I had an awful argument with a friend of mine recently.  What was discusses is irrelevant to this blog, but it and some other events have changed my opinion on arguing.  Its supposed to be two people or groups of people sharing their viewpoints.  Assuming that happens, what really happens?  People rarely change their beliefs and when you pit opposing forces together, all they do is push.  I guess people sometimes change what they think about something, but in my experience, it happens more as group polarization than anything.  The prime example is atheist-christian debates.  I've never even heard of people changing sides.  All that happens is the Christians become more Christian and the atheists more atheistic.  Both sides get more pissed off, stubborn, and any chance of change is thrown out the window.  Those debates usually open with something like "no good society prevents these debates from occurring," but I'm at a loss to find any positive effect of those debates other than people finding what they believe is legitimate justification for their beliefs.  I'm probably neglecting a number of good arguments I have had in the past, but it seems that I always leave an argument worse off than I was when I entered it.

Sunday, May 10, 2009

Cycles

For years now, I've been passing through cycles of self-confidence and self-pity.  I reminisce on my past more than I should and I seem to have some distorted perception of my own self that makes md blind to all of my successes and only look back on my failures.  I can tell myself that if I would have done things differently, I would turn out better.  I can point to hundreds of decisions I've made in the past four years that I wish I didn't.  But then again, who can't?  I've done things with my life so far than millions of other people never could, and likewise, millions of other people will always be ahead of me in some game of life.  I figure its about time to accept that I'll always be above the bottom and below the top.

Monday, May 4, 2009

Next Time

Several times today, I've heard or been told to do something different "next time."  Its a decent philosophy to follow for things like free throws and chinese food, but it doesn't really apply to things that matter.  As much as I want one, I won't get a second chance at high school.  I won't be able to change my past, even though I have in my mind exactly everything I would have done differently.  I can't change the words I've said and regretted saying, I can't change the friendships I've messed up, I can't allocate the past seventeen and a half years of my life differently, and I sure can't change the addictive decisions I've made in the past.  Why do they say "next time" when the last has already come?

Sunday, April 26, 2009

What changed?

After the first 100 days of his presidency, I'm wondering what all Obama changed.  We're still spending our asses off in Iraq, Bin Laden is still on the loose, he isn't attacking our economic crisis with policies that are vastly different than Bush's, and the Mexican border is still unsafe.
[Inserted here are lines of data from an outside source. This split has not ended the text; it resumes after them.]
-- ==== Sys2Proof/Machine/UnitD.lean ====
section
/-! DEFINITION. The meanings of the syllables of unit D: decimal operations, conversions and KHANDLE (R222, R223,
R283-R286). -/

namespace Sys2Proof.Machine

def sylD (s : State) (x : Syl) (op : Nat) (f : SylFn) : State := syl s x 4 op (opdMem s x) f

def bothDec (a b : TWord) : Bool := a.tag == Tag.dec && b.tag == Tag.dec

abbrev decExc : Exc := { cls := Cls.decDigit }

/-- DADD and DSUB (R284). -/
def decSum (f : Int → Int → Int) : Bin := fun r a b =>
  if bothDec a b then .ok (decResult r (f (decVal a.data) (decVal b.data))) else .error tagExc

/-- DMUL10: the digits of d move up by one and u takes the lowest place; the sign is that of d (R283). -/
def dmul10Fn : Bin := fun r d u =>
  if d.tag ≠ Tag.dec ∨ u.tag ≠ Tag.int then .error tagExc
  else if 9 < u.data.toNat then .error decExc
  else
    let m : Int := 10 * decMag d.data + u.data.toNat
    .ok (decResult r (if decNeg d.data then -m else m))

/-- DSHL and DSHR by OPERAND or DISP digits, 0 to 15. -/
def dshFn (left : Bool) : SylFn := fun _ _ c x => do
  let n ← immOnly c x
  if n < 0 ∨ 15 < n then .error (illAt c)
  else if c.acc then
    if c.r.acc.tag ≠ Tag.dec then .error tagExc
    else
      let (w, r) := decShift left c.r c.r.acc.data n.toNat
      .ok { c with r := { r with acc := w } }
  else do
    let (a, r) ← c.r.pop
    if a.tag ≠ Tag.dec then .error tagExc
    else
      let (w, r) := decShift left r a.data n.toNat
      .ok { c with r := (← r.push w) }

def dadjFn : Un := fun r a =>
  if a.tag ≠ Tag.int then .error tagExc
  else
    match opDadj r a.data with
    | some p => .ok p
    | none => .error decExc

def dcmpFn (r : CpuRegs) (a b : TWord) : Except Exc CpuRegs :=
  if bothDec a b then
    let d := decVal a.data - decVal b.data
    .ok { r with z := decide (d = 0), n := decide (d < 0) }
  else .error tagExc

/-- The conversions of R222. -/
def bin2decFn : Un := fun r a =>
  if a.tag ≠ Tag.int then .error tagExc
  else if 10 ^ 15 ≤ a.data.toInt.natAbs then .error decExc
  else .ok (decW (decMake (decide (a.data.toInt < 0)) a.data.toInt.natAbs), r)

def dec2binFn : Un := fun r a =>
  if a.tag ≠ Tag.dec then .error tagExc else .ok (intW (BitVec.ofInt 64 (decVal a.data)), r)

def todecFn : Un := fun r a =>
  if a.tag ≠ Tag.raw then .error tagExc
  else if ¬ decValid a.data then .error decExc
  else .ok (decW (decMake (decNeg a.data) (decMag a.data)), r)

def tointFn : Un := fun r a =>
  if a.tag = Tag.raw ∨ a.tag = Tag.int ∨ a.tag = Tag.time then .ok (intW a.data, r) else .error tagExc

def totimeFn : Un := fun r a =>
  if rawOrInt a.tag then .ok (timeW a.data, r) else .error tagExc

def torawFn : Un := fun r a => if a.tag = Tag.poison then .error tagExc else .ok (rawW a.data, r)

/-- TAGOF keeps the word in the stack model. -/
def tagofFn : SylFn := fun s k c x =>
  if c.acc then do
    let b ← opdVal s (k / 64) c x
    .ok { c with r := { c.r with acc := intW (b.tag.setWidth 64) } }
  else if x.operand ≠ 0 then .error (illAt c)
  else do
    let (w, _) ← c.r.pop
    .ok { c with r := (← c.r.push (intW (w.tag.setWidth 64))) }

/-- KHANDLE: a handle of a slot in the instance's range (R286). -/
def khandleFn : SylFn := fun s k => unary (fun r a =>
  if a.tag ≠ Tag.int then .error tagExc
  else if a.data.toNat < 4096 ∧ keySlotIn s (k / 64) a.data.toNat then
    .ok (⟨Tag.keyh, BitVec.ofNat 64 (k / 64 * 2 ^ 32 + a.data.toNat)⟩, r)
  else .error { cls := Cls.mpu, detail := 7, freeAddr := true }) s k

/-- DADD (R284). -/
def execDadd (x : Syl) (s : State) : Host.Outcome State Fault Refusal :=
  done s (sylD s x 0x00 (binary (decSum (· + ·))))

/-- DSUB (R284). -/
def execDsub (x : Syl) (s : State) : Host.Outcome State Fault Refusal :=
  done s (sylD s x 0x01 (binary (decSum (· - ·))))

/-- DMUL10 (R284). -/
def execDmul10 (x : Syl) (s : State) : Host.Outcome State Fault Refusal :=
  done s (sylD s x 0x02 (binary dmul10Fn))

/-- DSHR (R284). -/
def execDshr (x : Syl) (s : State) : Host.Outcome State Fault Refusal :=
  done s (sylD s x 0x03 (dshFn false))

/-- DSHL (R284). -/
def execDshl (x : Syl) (s : State) : Host.Outcome State Fault Refusal :=
  done s (sylD s x 0x04 (dshFn true))

/-- DADJ (R285). -/
def execDadj (x : Syl) (s : State) : Host.Outcome State Fault Refusal :=
  done s (sylD s x 0x05 (unary dadjFn))

/-- DCMP (R284). -/
def execDcmp (x : Syl) (s : State) : Host.Outcome State Fault Refusal :=
  done s (sylD s x 0x06 (compare2 dcmpFn))

/-- BIN2DEC (R222). -/
def execBin2dec (x : Syl) (s : State) : Host.Outcome State Fault Refusal :=
  done s (sylD s x 0x08 (unary bin2decFn))

/-- DEC2BIN (R222). -/
def execDec2bin (x : Syl) (s : State) : Host.Outcome State Fault Refusal :=
  done s (sylD s x 0x09 (unary dec2binFn))

/-- TODEC (R222). -/
def execTodec (x : Syl) (s : State) : Host.Outcome State Fault Refusal :=
  done s (sylD s x 0x0A (unary todecFn))

/-- TOINT (R222). -/
def execToint (x : Syl) (s : State) : Host.Outcome State Fault Refusal :=
  done s (sylD s x 0x0B (unary tointFn))

/-- TOTIME (R222). -/
def execTotime (x : Syl) (s : State) : Host.Outcome State Fault Refusal :=
  done s (sylD s x 0x0C (unary totimeFn))

/-- TORAW (R222). -/
def execToraw (x : Syl) (s : State) : Host.Outcome State Fault Refusal :=
  done s (sylD s x 0x0D (unary torawFn))

/-- TAGOF (R283). -/
def execTagof (x : Syl) (s : State) : Host.Outcome State Fault Refusal :=
  done s (sylD s x 0x0E tagofFn)

/-- KHANDLE (R286). -/
def execKhandle (x : Syl) (s : State) : Host.Outcome State Fault Refusal :=
  done s (sylD s x 0x10 khandleFn)

end Sys2Proof.Machine
end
Some states can no longer discriminate against homosexuals.  There's a plus, but that happened at the state level, not the federal level.

And racism still exists.

Our Congress is still broken and our representatives unaware of what matters to people outside of Washington.  Fuck, when are things actually going to change?

Thursday, April 23, 2009

A Ride Down Memory Trail

No, I'm not trying to win an award for lame post titles, though I have a feeling I might get nominated for one.

After work today, I went for a bike ride with my brother.  It lasted two hours and we went on a trail and a few roads that I feel I spent half my child.  I switched off with my brother between the only two bike I've been on since I got my training wheels off.  Everything was so small.  The epic trail that took me ages to ride however many years ago took me half an hour to do twice.  The massive downhills that used to exhilarate me now disappoint.  The joy of reaching the top of a hill has been lost.
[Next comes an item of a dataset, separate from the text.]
-- ==== Sys2Proof/Machine/Dispatch.lean ====
section
/-! DEFINITION. The meaning of each command: one arm per constructor of `Instr`. -/

namespace Sys2Proof.Machine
Spending time with my brother and releasing some endorphins was nice, though.

Thursday, April 16, 2009

Forgotten

Last summer our city got rocked by an epic flood.  Right after it, there was the expected "outpouring of service" and "display of the goodness of humanity."  I haven't heard jack about it since.

Tuesday, April 14, 2009

Something Not

At the beginning of the year in an AP class last year, there was a quiet, reserved kid who kept to himself except when it came to class discussions.  By the end of the year, I was convinced he had low self-esteem and was socially awkward but very bright.
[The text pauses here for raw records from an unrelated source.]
-- ==== Sys2Proof/Certificates/Slice0/Details2.lean ====
section
/-! DEFINITION. What else the commands do: the second part of the details that the statements of Obligations.lean name. -/

open Sys2Proof Sys2Proof.Machine

open Sys2Proof.Say

/-! ## Syllables that are refused -/

/-- R270: ADD, SUB and ADDI of any other pair of tags take TAG_CHECK. -/
def Sys2Proof.Say.SumsRefused : Prop :=
  ∀ (s : State) (x : Syl) (c : Ctx) (b : Bundle) (v w : TWord),
    let A := fun i op => FailsA i s x c b op Cls.tagCheck
    (Operands2 s x c b v w →
      (¬ (v.tag = Tag.int ∧ (w.tag = Tag.int ∨ AddrTag w.tag)) → ¬ (AddrTag v.tag ∧ w.tag = Tag.int) → A .add 0x08) ∧
      (¬ ((v.tag = Tag.int ∨ AddrTag v.tag) ∧ w.tag = Tag.int) → ¬ (v.tag = w.tag ∧ (v.tag = Tag.ptr ∨ v.tag = Tag.time)) →
        A .sub 0x09)) ∧
    (∀ l, c.acc = false → c.r.ds.items = v :: l → v.tag ≠ Tag.int → ¬ AddrTag v.tag → A .addi 0x0A)

/-- R271: a divisor of zero takes DIV_ZERO; MUL, MULH, DIV and REM of words that are not both INT take TAG_CHECK. -/
def Sys2Proof.Say.ProductsRefused : Prop :=
  ∀ (s : State) (x : Syl) (c : Ctx) (b : Bundle) (v w : TWord), Operands2 s x c b v w →
    let A := fun i op e => FailsA i s x c b op e
    (v.tag = Tag.int → w.tag = Tag.int → w.data = 0 → A .div 0x0D Cls.divZero ∧ A .rem 0x0E Cls.divZero) ∧
    (¬ (v.tag = Tag.int ∧ w.tag = Tag.int) →
      A .mul 0x0B Cls.tagCheck ∧ A .mulh 0x0C Cls.tagCheck ∧ A .div 0x0D Cls.tagCheck ∧ A .rem 0x0E Cls.tagCheck)

/-- R271: AND, OR and XOR of words that are not RAW or INT, and shifts of such a word or by a word that is not INT, take
TAG_CHECK. -/
def Sys2Proof.Say.LogicRefused : Prop :=
  ∀ (s : State) (x : Syl) (c : Ctx) (b : Bundle) (v w : TWord), Operands2 s x c b v w →
    let A := fun i op => FailsA i s x c b op Cls.tagCheck
    (¬ (PlainTag v.tag ∧ PlainTag w.tag) → A .bitAnd 0x10 ∧ A .bitOr 0x11 ∧ A .bitXor 0x12) ∧
    (¬ (PlainTag v.tag ∧ w.tag = Tag.int) → A .shl 0x14 ∧ A .shr 0x15 ∧ A .sar 0x16)

/-- R269, R271: CMP of words of two tags, or of a tag that it does not take, NOT and NEG take TAG_CHECK. -/
def Sys2Proof.Say.OperandsRefused : Prop :=
  ∀ (s : State) (x : Syl) (c : Ctx) (b : Bundle) (v w : TWord),
    let A := fun i op => FailsA i s x c b op Cls.tagCheck
    (Operands2 s x c b v w → ¬ (v.tag = w.tag ∧ (v.tag = Tag.int ∨ AddrTag v.tag)) → A .cmp 0x18) ∧
    (Operand1 x c v → (¬ PlainTag v.tag → A .bitNot 0x13) ∧ (v.tag ≠ Tag.int → A .neg 0x17))

/-- R242, R246: a RET word does not leave the return stack by RPOP or RCOPY, and an index register takes only a PTR: each
takes TAG_CHECK. LEA of a literal is an illegal bundle. -/
def Sys2Proof.Say.MovesRefused : Prop :=
  ∀ (s : State) (x : Syl) (c : Ctx) (b : Bundle),
    let A := fun i op e => FailsA i s x c b op e
    (∀ u l, x.operand = 0 → c.acc = false → c.r.rs.items = u :: l → HasRoom c c.r 1 → u.tag = Tag.ret →
      A .rpop 0x1B Cls.tagCheck ∧ A .rcopy 0x1C Cls.tagCheck) ∧
    (x.operand = 0 → c.r.acc.tag ≠ Tag.ptr → A .tax0 0x20 Cls.tagCheck ∧ A .tax1 0x21 Cls.tagCheck) ∧
    (amode x = 3 → A .lea 0x24 Cls.illegal)

/-- R220, R246, R273: LDX0 and LDX1 of a word that is no PTR, and a partial store of a word that is neither RAW nor INT, take
TAG_CHECK. -/
def Sys2Proof.Say.AccessesRefused : Prop :=
  ∀ (s : State) (x : Syl) (c : Ctx) (b : Bundle) (p : Word64) (r : CpuRegs) (w : TWord), Address c x p r →
    (loadWord (viewOf s b) (key x / 64) c.r.level p x.upset false = .ok w → w.tag ≠ Tag.ptr → HasRoom c r 1 →
      let e : Exc := { cls := Cls.tagCheck, faddr := p.toNat }
      (Ready s x 2 0x22 true c b → Takes (.ldx0 x) s x 2 0x22 e) ∧
      (Ready s x 2 0x23 true c b → Takes (.ldx1 x) s x 2 0x23 e)) ∧
    (∀ rest, c.acc = false → r.ds.items = w :: rest → 8 * (rest.length + 2) ≤ r.ds.size → ¬ PlainTag w.tag →
      (Ready s x 2 0x07 true c b → TakesClass (.st8 x) s x 2 0x07 Cls.tagCheck) ∧
      (Ready s x 2 0x08 true c b → TakesClass (.st16 x) s x 2 0x08 Cls.tagCheck) ∧
      (Ready s x 2 0x09 true c b → TakesClass (.st32 x) s x 2 0x09 Cls.tagCheck))

/-- R278, R320: LDR of an address outside the tagged memories takes MPU with DETAIL 10; TAS of a word that is neither RAW nor
INT takes TAG_CHECK; REGP of a region that is off, or above the level, takes MPU with DETAIL 9. -/
def Sys2Proof.Say.AtomicsRefused : Prop :=
  (∀ (s : State) (x : Syl) (c : Ctx) (b : Bundle) (p : Word64) (r : CpuRegs) (a : Nat) (w : TWord), Address c x p r →
    let mem := rangeOf a = some 1 ∨ rangeOf a = some 6 ∨ rangeOf a = some 7
    let v := viewOf s b
    let i := key x / 64
    (accessCheck v i c.r.level p 8 .r = .ok a → ¬ mem → Ready s x 2 0x0B true c b →
      Takes (.ldr x) s x 2 0x0B { cls := Cls.mpu, detail := 10, faddr := a }) ∧
    (accessCheck v i c.r.level p 8 .rw = .ok a → mem → HasRoom c r 1 → fetchWord v a x.upset = .ok w →
      ¬ PlainTag w.tag → Ready s x 2 0x0D true c b →
        Takes (.tas x) s x 2 0x0D { cls := Cls.tagCheck, faddr := a })) ∧
  (∀ (s : State) (x : Syl) (c : Ctx) (b : Bundle) (n : Nat), n < 16 →
    (c.acc = true → amode x = 3 ∧ fld x.operand.toNat 0 18 = n) → (c.acc = false → x.operand.toNat = n) →
    let g := ((viewOf s b).mpuSet (if c.r.level.val = 2 then 0 else key x / 64)).region n
    ¬ (rgnEn g = true ∧ rgnMin g ≤ c.r.level.val) → Ready s x 2 0x0F true c b →
      Takes (.regp x) s x 2 0x0F { cls := Cls.mpu, detail := 9, freeAddr := true })

/-- R241, R282, R312, R317: CALLI and JMPI of a word not tagged CODE take TAG_CHECK. RET of a word that the shadow stack does not
confirm takes SHADOW. GRET takes what stands against its return. -/
def Sys2Proof.Say.CallsRefused : Prop :=
  ∀ (s : State) (x : Syl) (c : Ctx) (b : Bundle),
    (x.operand = 0 → ∀ (w : TWord) l, OnTop c w l → w.tag ≠ Tag.code →
      (Ready s x 3 0x11 false c b → TakesClass (.calli x) s x 3 0x11 Cls.tagCheck) ∧
      (Ready s x 3 0x12 false c b → TakesClass (.jmpi x) s x 3 0x12 Cls.tagCheck)) ∧
    (x.operand = 0 → ∀ w rest, c.r.rs.items = w :: rest → Ready s x 3 0x13 false c b →
      let shadow := fun d => Takes (.ret x) s x 3 0x13 { cls := Cls.shadow, detail := d, faddr := w.data.toNat }
      (w.tag ≠ Tag.ret → TakesClass (.ret x) s x 3 0x13 Cls.tagCheck) ∧
      (w.tag = Tag.ret → ∀ a sh, c.shadow = .call a :: sh → w.data.toNat ≠ a → shadow 1) ∧
      (w.tag = Tag.ret → (∀ a sh, c.shadow ≠ .call a :: sh) → shadow 2)) ∧
    (x.operand = 0 → Ready s x 3 0x19 true c b → ∀ e, gretAct (viewOf s b) (key x) c x.upset = .error e →
      Takes (.gret x) s x 3 0x19 e)

/-- R283: DADD, DSUB and DCMP of words that are not both DEC take TAG_CHECK; DMUL10 of more than 9 takes DEC_DIGIT. -/
def Sys2Proof.Say.DecimalsRefused : Prop :=
  ∀ (s : State) (x : Syl) (c : Ctx) (b : Bundle) (v w : TWord), Operands2 s x c b v w →
    let D := fun i op e => FailsD i s x c b op e
    (¬ (v.tag = Tag.dec ∧ w.tag = Tag.dec) →
      D .dadd 0x00 Cls.tagCheck ∧ D .dsub 0x01 Cls.tagCheck ∧ D .dcmp 0x06 Cls.tagCheck) ∧
    (v.tag = Tag.dec → w.tag = Tag.int → 9 < w.data.toNat → D .dmul10 0x02 Cls.decDigit)

/-- R283-R286: what the conversions refuse: a number past 15 digits and a word with no decimal digits (DEC_DIGIT), another tag
(TAG_CHECK), and a slot that is not the instance's (MPU, DETAIL 7). -/
def Sys2Proof.Say.ConversionsRefused : Prop :=
  ∀ (s : State) (x : Syl) (c : Ctx) (b : Bundle) (v : TWord), Operand1 x c v →
    let D := fun i op e => FailsD i s x c b op e
    let d := v.data
    (v.tag = Tag.int →
      (10 ^ 15 ≤ d.toInt.natAbs → D .bin2dec 0x08 Cls.decDigit) ∧
      (opDadj c.r d = none → D .dadj 0x05 Cls.decDigit) ∧
      (¬ (d.toNat < 4096 ∧ keySlotIn (viewOf s b) (key x / 64) d.toNat = true) → Ready s x 4 0x10 (opdMem s x) c b →
        Takes (.khandle x) s x 4 0x10 { cls := Cls.mpu, detail := 7, freeAddr := true })) ∧
    (v.tag = Tag.raw → decValid d = false → D .todec 0x0A Cls.decDigit) ∧
    (¬ (PlainTag v.tag ∨ v.tag = Tag.time) → D .toint 0x0B Cls.tagCheck) ∧
    (¬ PlainTag v.tag → D .totime 0x0C Cls.tagCheck) ∧
    (v.tag = Tag.poison → D .toraw 0x0D Cls.tagCheck)

/-- R260, R264, R289, R290: WAITT and TESTT of a word that names no ticket of the instance take its exception. -/
def Sys2Proof.Say.WaitsRefused : Prop :=
  ∀ (s : State) (x : Syl) (c : Ctx) (b : Bundle) (w : TWord) (l : List TWord) (e : Exc), x.operand = 0 → OnTop c w l →
    ticketOf (viewOf s b) (key x / 64) w = .error e →
    (Ready s x 5 0x00 (s.ctx (key x)).acc c b → Takes (.waitt x) s x 5 0x00 e) ∧
    (Ready s x 5 0x01 false c b → Takes (.testt x) s x 5 0x01 e)

/-! ## Engines and rings -/

/-- R265, R291, R295, R422: a request with an argument out of range ends with ARG_INVALID; SIGN delivers the signature of the
message under the slot's key; VERIFY ends OK where the signature is right and AUTH_FAIL where it is not. A TIME whose target
is ahead goes on waiting, and a WAITT that waits runs as the WAITT syllable does. -/
def Sys2Proof.Say.EnginesEnd : Prop :=
  (∀ (s : State) (n m : Fin 64) (x : Syl),
    let k := ctxKey n.val m.val
    (s.ctx k).run = .running → (s.ctx k).waiting = some x →
    exec (.waittResume n m) s = exec (.waitt x) (s.setCtx k { s.ctx k with waiting := none })) ∧
  (∀ (s : State) (n : Fin 64) (t : Byte) (data : List Payload) (w : TWord) (g : Nat),
    let k := s.tk n.val t.toNat
    k.used = true → k.done = false → k.op = .x 0x51 1 [w] data g → s.kpr.devtime.toNat < w.data.toNat →
    Leaves (.timeWaitReached n t) s s) ∧
  (∀ (s v : State) (i : Fin 64) (t : Byte) (e : EngineEnv) (sel : Nat) (args : List TWord) (data ps : List Payload) (g : Nat),
    let u := arbitrate s
    let k := u.tk i.val t.toNat
    let o := fun code => Op.x code sel args data g
    let bytes := fun n => (ps.getD n ⟨0, []⟩).bytes
    let took := fun code => k.op = o code ∧ srcBusy u (o code) = false ∧
      takeSources u (some i.val) (o code) e.upset e.memUpset = (.ok ps, v)
    let ends := fun w => Leaves (.engineCompletion i t e) s (arbitrate w)
    k.used = true → k.done = false → u.pwr.flush = 0 → granted u i.val t.toNat = true →
    (k.op = o 0x30 → srcBusy u (o 0x30) = false → digestLen (o 0x30) = none →
      ends (u.tkDone i.val t.toNat St.argInvalid)) ∧
    (took 0x28 → sel = 5 → (o 0x28).num 3 ≤ 65536 → sigLen 5 ≤ (o 0x28).num 5 → slotsReady u = true →
      e.fault = false → e.busErr = false →
      let w := ((o 0x28).word 1).data
      slotCheck v i.val (kOwner w) (kSlot w) (· == 0x15) = St.ok →
      ends (deliverTo (v.incReg Reg.PKE_SIGNS) i.val t.toNat ((o 0x28).num 4)
        (rawPayload (signature 5 (v.slot (kSlot w)).v (bytes 0) [])) e.destUpset (sigLen 5))) ∧
    (took 0x29 → ((o 0x29).word 1).tag ≠ Tag.keyh → 1 ≤ sel → sel ≤ 8 → (o 0x29).num 4 ≤ 65536 →
      (o 0x29).num 6 = sigLen sel →
      ends ((v.incReg Reg.PKE_VERIFIES).tkDone i.val t.toNat
        (if sigVerify sel (bytes 0) (bytes 1) (bytes 2) = true then St.ok else St.authFail))))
This year, I've seen him hanging out with a lot of druggies and skateboarding in front of the school that he is slowly giving up the opportunity to excel in.  He's not a great skateboarder and he still has the same look in his eyes, but I'm willing to bet he smokes pot now and doesn't do well in school anymore.

I only realized today that I could have been him if I didn't have friends pushing me to make smart decisions last fall.

Monday, April 13, 2009

Crossroads

I went to the crossroads, fell down on my knees
I went to the crossroads, fell down on my knees
Asked the Lord above, have mercy now,
Save poor Bob if you please

Standin' at the crossroads, tried to flag a ride
Whee-hee, I tried to flag a ride
Didn't nobody seem to know me, everybody pass me by

Standin' at the crossroads, risin' sun goin' down
Standin' at the crossroads baby, the risin' sun goin' down
I believe to my soul now, po' Bob is sinkin' down

You can run, you can run, tell my friend Willie Brown
You can run, you can run, tell my friend Willie Brown
That I got the crossroad blues this mornin',
Lord, baby I'm sinkin' down

I went to the crossroad, mama, I looked east and west
I went to the crossroad, babe, I looked east and west
Lord, I didn't have no sweet woman, ooh well,
Babe, in my distress


I don't think Robert Johnson can help me much here, but I thought of his song when formulating this post.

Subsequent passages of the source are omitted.